К негативу и сомнениям мы уже привыкли. Друзья и родные тревожились, не случится ли чего в пути. Были и те, кто прямо называл нас идиотами. Это могло повергнуть в уныние, но только подлило масла в огонь.
– Мы дойдем до Сантьяго, даже если придется привязать меня к ослу, – говорит Джастин.
Решаем позабыть о пессимистке-официантке, начинаем путь – и от самых ворот становится трудно. Проселок круто идет в гору, и Теду приходится тянуть, облачившись в «сбрую». Мы думали, до этого еще далеко. А вскоре мы выходим на еще более крутую грунтовку, усыпанную камнями с клинкерный кирпич.
Мы готовились на ровных дорогах Айдахо. Здесь что ни поворот, нас кренит вбок, и Джастину приходится отклоняться в другую сторону – для равновесия. Да, мы видели тысячи роликов и снимков – но они и близко не отражали того, что нас ждало.
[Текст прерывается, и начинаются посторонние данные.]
-- ==== Sys2Proof/Machine/Wav.lean ====
section
/-! DEFINITION. The WAV decoder of the codec complex (R234, R244): RIFF structure and sample conversions. -/

namespace Sys2Proof.Machine

/-- A parsed WAV file: where the data chunk's bytes begin, their declared size, and the format. -/
structure WavHdr where
  rate : Nat
  chans : Nat
  bits : Nat
  at_ : Nat
  size : Nat
  deriving DecidableEq, Repr
/-- Bytes of a frame. -/
def wavFrame (h : WavHdr) : Nat := h.chans * (h.bits / 8)
/-- Whole frames of the data chunk (R234). -/
def wavFrames (h : WavHdr) : Nat := h.size / wavFrame h
/-- The PCM sub-format of an extensible format chunk, after its first two bytes (PRESUMED: the GUID of the RIFF convention, log 26). -/
def wavGuid : Bytes := [0, 0, 0, 0, 0x10, 0, 0x80, 0, 0, 0xAA, 0, 0x38, 0x9B, 0x71]
/-- Format of a fmt chunk at `i` with `n` bytes (R234). -/
def wavFmt (a : Arr) (i n : Nat) : Except Status (Nat × Nat × Nat) :=
  if n < 16 then .error 0x0202
  else
    let tag := aLe a i 2
    let ch := aLe a (i + 2) 2
    let bits := aLe a (i + 14) 2
    let pcm := tag = 1 || (tag = 0xFFFE && decide (40 ≤ n) && aLe a (i + 24) 2 = 1 && aSub a (i + 26) (i + 40) = wavGuid)
    if tag = 0xFFFE ∧ n < 40 then .error 0x0202
    else if !pcm then .error 0x0201
    else if ch = 0 then .error 0x0202
    else if 16 < ch ∨ (bits ≠ 8 ∧ bits ≠ 16 ∧ bits ≠ 24 ∧ bits ≠ 32) then .error 0x0201
    else if aLe a (i + 12) 2 ≠ ch * (bits / 8) then .error 0x0202
    else .ok (aLe a (i + 4) 4, ch, bits)
/-- Chunks up to data (R239 step 1). -/
def wavChunks (a : Arr) : Nat → Nat → Option (Nat × Nat × Nat) → Except DErr WavHdr
  | 0, i, _ => .error { st := 0x020B, off := i }
  | f + 1, i, fm =>
    if a.size < i + 8 then .error { st := 0x020B, off := min i a.size }
    else
      let ty := aBe a i 4
      let n := aLe a (i + 4) 4
      if ty = 0x64617461 then
        match fm with
        | some (r, c, b) => .ok { rate := r, chans := c, bits := b, at_ := i + 8, size := n }
        | none => .error { st := 0x0202, off := i }
      else if ty = 0x666D7420 then
        if fm.isSome then .error { st := 0x0202, off := i }
        else if a.size < i + 8 + n then .error { st := 0x020B, off := i }
        else
          match wavFmt a (i + 8) n with
          | .ok x => wavChunks a f (i + 8 + n + n % 2) (some x)
          | .error st => .error { st := st, off := i }
      else wavChunks a f (i + 8 + n + n % 2) fm
/-- Parse a WAV file (R234). -/
def wavParse (a : Arr) : Except DErr WavHdr :=
  if a.size < 12 then .error { st := 0x020B, off := 0 }
  else
    let t := aBe a 0 4
    if t = 0x52494658 ∨ t = 0x52463634 then .error { st := 0x0201, off := 0 }
    else if t ≠ 0x52494646 ∨ aBe a 8 4 ≠ 0x57415645 then .error { st := 0x0202, off := 0 }
    else wavChunks a a.size 12 none
/-- Bytes of a sample in an output format. -/
def wavSampBytes (fmt bits : Nat) : Nat := if fmt = 0x10 then 2 else if fmt = 0x11 then 4 else bits / 8
/-- Plan of a WAV file (R240, R241, R245). -/
def wavPlan (a : Arr) (h : WavHdr) (fmt : Nat) : Plan :=
  {
    elements := wavFrames h, width := h.rate, height := h.chans, comps := h.chans, depth := h.bits
    outFmt := if fmt ≠ 0 then some fmt else if h.bits = 16 then some 0x10 else none
    elemBytes := h.chans * wavSampBytes fmt h.bits
    rows := wavFrames h, rowElems := 1
    least := h.size, have_ := a.size - h.at_
    flags := if h.size % wavFrame h = 0 then 0 else 8 }
/-- A stored sample as a signed number: 8-bit samples are unsigned around 128. -/
def wavSample (bits v : Nat) : Int := if bits = 8 then (v : Int) - 128 else if 2 * v < 2 ^ bits then (v : Int) else (v : Int) - 2 ^ bits
/-- A sample in an output format (R244). -/
def wavConv (fmt bits v : Nat) : Bytes :=
  let s := wavSample bits v
  if fmt = 0x11 then leBytes 4 (fpTo 10 (.fin (decide (s < 0)) s.natAbs (1 - bits)))
  else if fmt = 0x10 then
    let x := if bits ≤ 16 then s * 2 ^ (16 - bits) else rneQ s (2 ^ (bits - 16))
    leBytes 2 ((max (-32768) (min 32767 x)) % 65536).toNat
  else leBytes (bits / 8) v
/-- Decode the samples of a WAV file. -/
def wavDecode (a : Arr) (h : WavHdr) (fmt : Nat) : ImgOut :=
  let n := h.bits / 8
  { data := ((List.range (wavFrames h * h.chans)).flatMap fun k => wavConv fmt h.bits (aLe a (h.at_ + k * n) n)).toArray }

end Sys2Proof.Machine
end

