-- ==== Sys2Proof/Machine/Jobs.lean ====
section
/-! DEFINITION. The job commands (R438, R439, R440): programs, the job descriptor, starting, agreeing on fingerprints, launching, stopping and waiting for a job, and groups. -/

namespace Sys2Proof.Machine

/-! ## Programs (R112-R114, R438) -/

/-- The header of a binary passes R114. -/
def binaryOk (b : Bytes) : Bool :=
  sub b 0 4 = ascii "VOXB" && subNat b 4 1 = 2 && decide (subNat b 5 1 ≤ 1) && subNat b 6 2 = 64 && decide (subNat b 8 8 < 2 ^ 12)
/-- A loaded program by its ID. -/
def programGet (s : State) (id : Nat) : Option Program :=
  match kvGet s.host.programs (id % 2 ^ 16) with
  | some p => if p.loaded ∧ programId (id % 2 ^ 16) p = id then some p else none
  | none => none
/-- PROGRAM_LOAD: `place` is where in HBM the Gaffer holds the binary (log 38). -/
def execProgramLoad (slot : Fin 8192) (place : BitVec 48) (s : State) : Out_ :=
  let k := slot.val
  .next (slotRun s k 0x20 fun s x =>
    let n := areaNat x 0x20 8
    if !decide (64 ≤ n ∧ n ≤ 2 ^ 28) then slotDone s k stFieldInvalid 0 0
    else if !inHbm s place.toNat n then s
    else
      let r := dataRead s x n
      let b := memBytes r.2.1 0 n
      if r.1 ≠ stOk then slotDone r.2.2 k r.1 0 0
      else if !binaryOk b then slotDone r.2.2 k stBinaryUnsupported 0 0
      else match (List.range 256).find? fun i => !((kvGet s.host.programs i).any (·.loaded)) with
        | none => slotDone r.2.2 k stProgramLimit 0 0
        | some i =>
          let gen := ((kvGet s.host.programs i).map (·.gen)).getD 0 + 1
          let h := shake b
          let p : Program := {
            gen := gen, loaded := true, size := n, place := place.toNat, hash := h, profile := BitVec.ofNat 64 (subNat b 8 8)
            entry := BitVec.ofNat 64 (subNat b 0x10 8), flags := BitVec.ofNat 32 (subNat b 0x1C 4) }
          let w := physWrite r.2.2 place.toNat n r.2.1
          if w.1 ≠ stOk then slotDone w.2 k w.1 0 0
          else slotDone { w.2 with host := { w.2.host with programs := kvSet w.2.host.programs i p } } k stOk (BitVec.ofNat 64 (programId i p)) (BitVec.ofNat 64 (subNat h 0 8)))
/-- Jobs that run, and those that are starting. -/
def jobsAll (s : State) : List Job := s.jobs ++ s.starting.map (·.job)
/-- PROGRAM_UNLOAD. -/
def execProgramUnload (slot : Fin 8192) (s : State) : Out_ :=
  let k := slot.val
  .next (slotRun s k 0x21 fun s x =>
    let id := areaNat x 8 8
    match programGet s id with
    | none => slotDone s k stFieldInvalid 0 0
    | some p =>
      if (jobsAll s).any fun j => j.programs.contains id then slotDone s k stProgramInUse 0 0
      else slotDone { s with host := { s.host with programs := kvSet s.host.programs (id % 2 ^ 16) { p with loaded := false } } } k stOk 0 0)

/-! ## The job descriptor (R439) -/

/-- Purpose codes that are not reserved (R182). -/
def purposeOk (p : Nat) : Bool := [1, 2, 0x10, 0x11, 0x12, 0x20, 0x21, 0x30].contains p || decide (0x8000 ≤ p)
/-- A key table entry passes R178. -/
def keyOk (seeds : Nat) (e : Bytes) : Bool :=
  let mode := subNat e 3 1
  if mode = 0 then e.all (· = 0)
  else purposeOk (subNat e 0 2) && decide (subNat e 2 1 < seeds) && decide (mode ≤ 2) && subNat e 4 4 = 0 && (mode = 1 || subNat e 8 8 = 0)
/-- Entries of `w` bytes of a section. -/
def sectEntries (b : Bytes) (off n w : Nat) : List Bytes := (List.range n).map fun i => sub b (off + w * i) w
/-- Offset of section i of a job descriptor. -/
def sectOff (b : Bytes) (i : Nat) : Nat := subNat b (0x60 + 8 * i) 8
/-- Size of section i of a job descriptor. -/
def sectSize (b : Bytes) (i : Nat) : Nat :=
  let d := subNat b 0x28 2
  [4 * subNat b 0x38 4, subNat b 0x54 4, 64 * subNat b 0x3C 4, 32 * subNat b 0x23 1, 4096, 128, 4 * d + d * d, 8 * subNat b 0x48 4, 8 * subNat b 0x4C 4,
    32 * subNat b 0x50 4].getD i 0
/-- Header fields of a job descriptor of `len` bytes are in range (R439, R43, R547). -/
def jobHeaderOk (b : Bytes) (len : Nat) : Bool :=
  let paced := subNat b 0x0D 1 = 1
  let d := subNat b 0x28 2
  let self := subNat b 0x2A 2
  sub b 0 4 = ascii "SJOB" && subNat b 4 2 = 1 && decide (subNat b 6 2 ≤ 0xFFFE) && subNat b 8 4 = len && len % 64 = 0 && decide (256 ≤ len ∧ len ≤ 2 ^ 26) &&
  (subNat b 0x0C 1 = 1 || (subNat b 0x0C 1 = 2 && !paced)) && decide (subNat b 0x0D 1 ≤ 1) &&
  (if paced then decide (8 ≤ subNat b 0x0E 1 ∧ subNat b 0x0E 1 ≤ 24) else subNat b 0x0E 1 = 0) && decide (10 ≤ subNat b 0x0F 1 ∧ subNat b 0x0F 1 ≤ 30) &&
  decide (1 ≤ subNat b 0x10 4 ∧ subNat b 0x10 4 ≤ 65536) && decide (550 ≤ subNat b 0x14 4 ∧ subNat b 0x14 4 ≤ 850) && decide (subNat b 0x22 1 ≤ 1) &&
  decide (1 ≤ subNat b 0x23 1 ∧ subNat b 0x23 1 ≤ 16) && subNat b 0x24 4 = Config.refclkKhz && decide (1 ≤ d ∧ d ≤ 4096) && decide (self < d) &&
  (if self = 0 then subNat b 0x2C 4 = 0 else decide (subNat b 0x2C 4 < 2 ^ 20)) && (if d = 1 then subNat b 0x30 4 = 0 else subNat b 0x30 4 ≠ 0) &&
  decide (1 ≤ subNat b 0x34 4 ∧ subNat b 0x34 4 ≤ 60000) && decide (1 ≤ subNat b 0x38 4 ∧ subNat b 0x38 4 ≤ 256) && decide (1 ≤ subNat b 0x3C 4 ∧ subNat b 0x3C 4 ≤ 4096) &&
  subNat b 0x46 2 = 0 && decide (1 ≤ subNat b 0x50 4 ∧ subNat b 0x50 4 ≤ 65536) && decide (subNat b 0x54 4 ≤ 2 ^ 24) && zeroIn b 0xB0 0x100
/-- Every section lies behind the header, aligned and inside the descriptor. -/
def jobSectsOk (b : Bytes) (len : Nat) : Bool :=
  (List.range 10).all fun i => sectOff b i % 64 = 0 && decide (256 ≤ sectOff b i ∧ sectOff b i + sectSize b i ≤ len)
/-- Entries of the sections are in range; resources are free of other jobs (R178, R362, R377, R98). -/
def jobEntriesOk (s : State) (b : Bytes) : Bool :=
  let seeds := subNat b 0x23 1
  let others := jobsAll s
  let quotas := [subNat b 0x40 2, subNat b 0x42 2, subNat b 0x44 2]
  ((sectEntries b (sectOff b 2) (subNat b 0x3C 4) 64).all fun e =>
    decide (subNat e 40 1 ≤ 2) && zeroIn e 41 48 && zeroIn e (48 + 8 * subNat e 40 1) 64) &&
  ((sectEntries b (sectOff b 4) 256 16).all (keyOk seeds)) &&
  (subNat b 0x0D 1 = 1 || zeroIn b (sectOff b 5) (sectOff b 5 + 128)) &&
  ((sectEntries b (sectOff b 7) (subNat b 0x48 4) 8).all fun e =>
    (handleUcb s (BitVec.ofNat 64 (leNat e))).any fun u => (ucbKind s u).any fun k => decide (k < 4)) &&
  ((sectEntries b (sectOff b 8) (subNat b 0x4C 4) 8).all fun e =>
    let f := subNat e 0 4
    let n := subNat e 4 4
    decide (f + n ≤ 131072) && others.all fun j => j.ctrs.all fun r => !decide (f < r.1 + r.2 ∧ r.1 < f + n)) &&
  (quotas.all fun q => decide (q < 4096) && others.all fun j => !([j.quotaCtx, j.quotaQp, j.quotaEng].contains q)) &&
  (sectEntries b (sectOff b 9) (subNat b 0x50 4) 32).all fun e => decide (subNat e 0 2 < 768) && decide (subNat e 2 2 < subNat b 0x38 4) && subNat e 4 4 = 0
/-- Region of an agreement key, where it has the binding and length of R440. -/
def agreeRegion (s : State) (key d : Nat) : Option Region :=
  let r := regionGet s (key / 256)
  if r.registered ∧ r.gen.toNat = key % 256 ∧ r.rights.getLsbD 4 ∧ r.rights.getLsbD 0 ∧ r.rights.getLsbD 1 ∧ r.job = 0xFFFF ∧ 80 * (d + 1) ≤ r.length then some r else none
/-- Step 1 of JOB_START. -/
def jobDescOk (s : State) (b : Bytes) (len : Nat) : Bool :=
  jobHeaderOk b len && jobSectsOk b len && jobEntriesOk s b && !((jobsAll s).any fun j => j.num.toNat = subNat b 6 2) &&
  (subNat b 0x28 2 = 1 || subNat b 0x2A 2 ≠ 0 || (agreeRegion s (subNat b 0x30 4) (subNat b 0x28 2)).isSome)
/-- Launch list of a descriptor: L, program index, ARG, SEQTAG. -/
def jobLaunches (b : Bytes) : List (Nat × Nat × Word × Tag) :=
  (sectEntries b (sectOff b 9) (subNat b 0x50 4) 32).map fun e => (subNat e 0 2, subNat e 2 2, BitVec.ofNat 64 (subNat e 8 8), BitVec.ofNat 128 (subNat e 16 16))
/-- The job of a descriptor, before steps 3 to 7. -/
def jobOfDesc (s : State) (b : Bytes) : Job :=
  let u := (sectEntries b (sectOff b 7) (subNat b 0x48 4) 8).filterMap fun e => handleUcb s (BitVec.ofNat 64 (leNat e))
  let first := (jobLaunches b).foldl (fun (m : Option Nat) e => some (min (m.getD (tagBatch e.2.2.2).toNat) (tagBatch e.2.2.2).toNat)) none
  { num := BitVec.ofNat 16 (subNat b 6 2), strict := subNat b 0x0C 1 = 1, paced := subNat b 0x0D 1 = 1, mult := subNat b 0x0E 1, sliceLog2 := subNat b 0x0F 1
    consumers := subNat b 0x10 4, vcore := subNat b 0x14 4, period := BitVec.ofNat 64 (subNat b 0x18 8), thermal := subNat b 0x20 2, crcPolicy := subNat b 0x22 1
    seeds := sectEntries b (sectOff b 3) (subNat b 0x23 1) 32, devices := subNat b 0x28 2, self := subNat b 0x2A 2, agreeQpn := subNat b 0x2C 4
    agreeKey := BitVec.ofNat 32 (subNat b 0x30 4), agreeMs := subNat b 0x34 4
    programs := (sectEntries b (sectOff b 0) (subNat b 0x38 4) 4).map leNat
    inputs := (sectEntries b (sectOff b 2) (subNat b 0x3C 4) 64).map fun e =>
      { obj := BitVec.ofNat 64 (subNat e 0 8), root := sub e 8 32
        copies := (subNat e 0 8 :: (List.range (subNat e 40 1)).map fun r => subNat e (48 + 8 * r) 8).map fun i => { obj := BitVec.ofNat 64 i } }
    keys := (sectEntries b (sectOff b 4) 256 16).map fun e =>
      { purpose := BitVec.ofNat 16 (subNat e 0 2), seed := BitVec.ofNat 8 (subNat e 2 1), mode := BitVec.ofNat 8 (subNat e 3 1), epoch := BitVec.ofNat 64 (subNat e 8 8) }
    budgets := (sectEntries b (sectOff b 5) 16 8).map leNat
    placement := sub b (sectOff b 6) (sectSize b 6), units := u
    ctrs := (sectEntries b (sectOff b 8) (subNat b 0x4C 4) 8).map fun e => (subNat e 0 4, subNat e 4 4)
    quotaCtx := subNat b 0x40 2, quotaQp := subNat b 0x42 2, quotaEng := subNat b 0x44 2, paramVa := BitVec.ofNat 64 (subNat b 0x58 8)
    fpB := [], fpT := zeros 32, t0 := 0, firstBatch := BitVec.ofNat 64 (first.getD 0) }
Идем все дальше и все выше. Киногруппа бежит вперед – снимать с лучшего ракурса. Они столь же усердны, как мы, но нас волнует только цель, и вскоре мы вообще о них забываем.
Что ни километр, мы делаем привал – перекусить протеиновым батончиком и глотнуть воды. Пять километров из двадцати семи – и я от истощения на грани рвоты. Воздух холодней и суше, чем мы ожидали, но пот льется ручьем. Могу только пить и глотать батончики. Мы должны идти дальше.
Мы с Тедом меняемся все чаще. За толчки и тягу отвечают разные мышцы, но у меня уже устали все.
Несколько часов на пределе, и мы находим участок чуть ровней. Отдых. Нам очень нужен отдых. Когда удается отдышаться и попить, подходит паломник. Говорит, он отец Кевин, священник Епископальной церкви. Позволим ли мы благословить нас в путь? Мы только «за», святой отец. Закрываем глаза, и он молится за каждого из нас: Господи, наставь в пути, убереги и сохрани их. Для меня это знак. Мы на верной дороге.
Воодушевленные, идем к назначенной цели, приюту Ориссон – это альберг, паломнический приют, таких много в городах и деревнях вдоль Камино.
Но как же трудно! Патрик и Тед скользят по сланцу и камням, таща в гору мою коляску весом в центнер. Благо, мы хоть сейчас на асфальте – краткая передышка от жесткой тропы, сотрясавшей мои кости часами. У меня такое чувство, будто я колесил на велике по бездорожью.
На следующем отрезке встречаем Люси, молодую англичанку, живущую в Австрии. Привлеченная камерами, она спрашивает, что мы делаем на Камино. Делимся историей, спрашиваем о ней. Ее сюда привели вопросы – о вере, о семье, о смене профессии.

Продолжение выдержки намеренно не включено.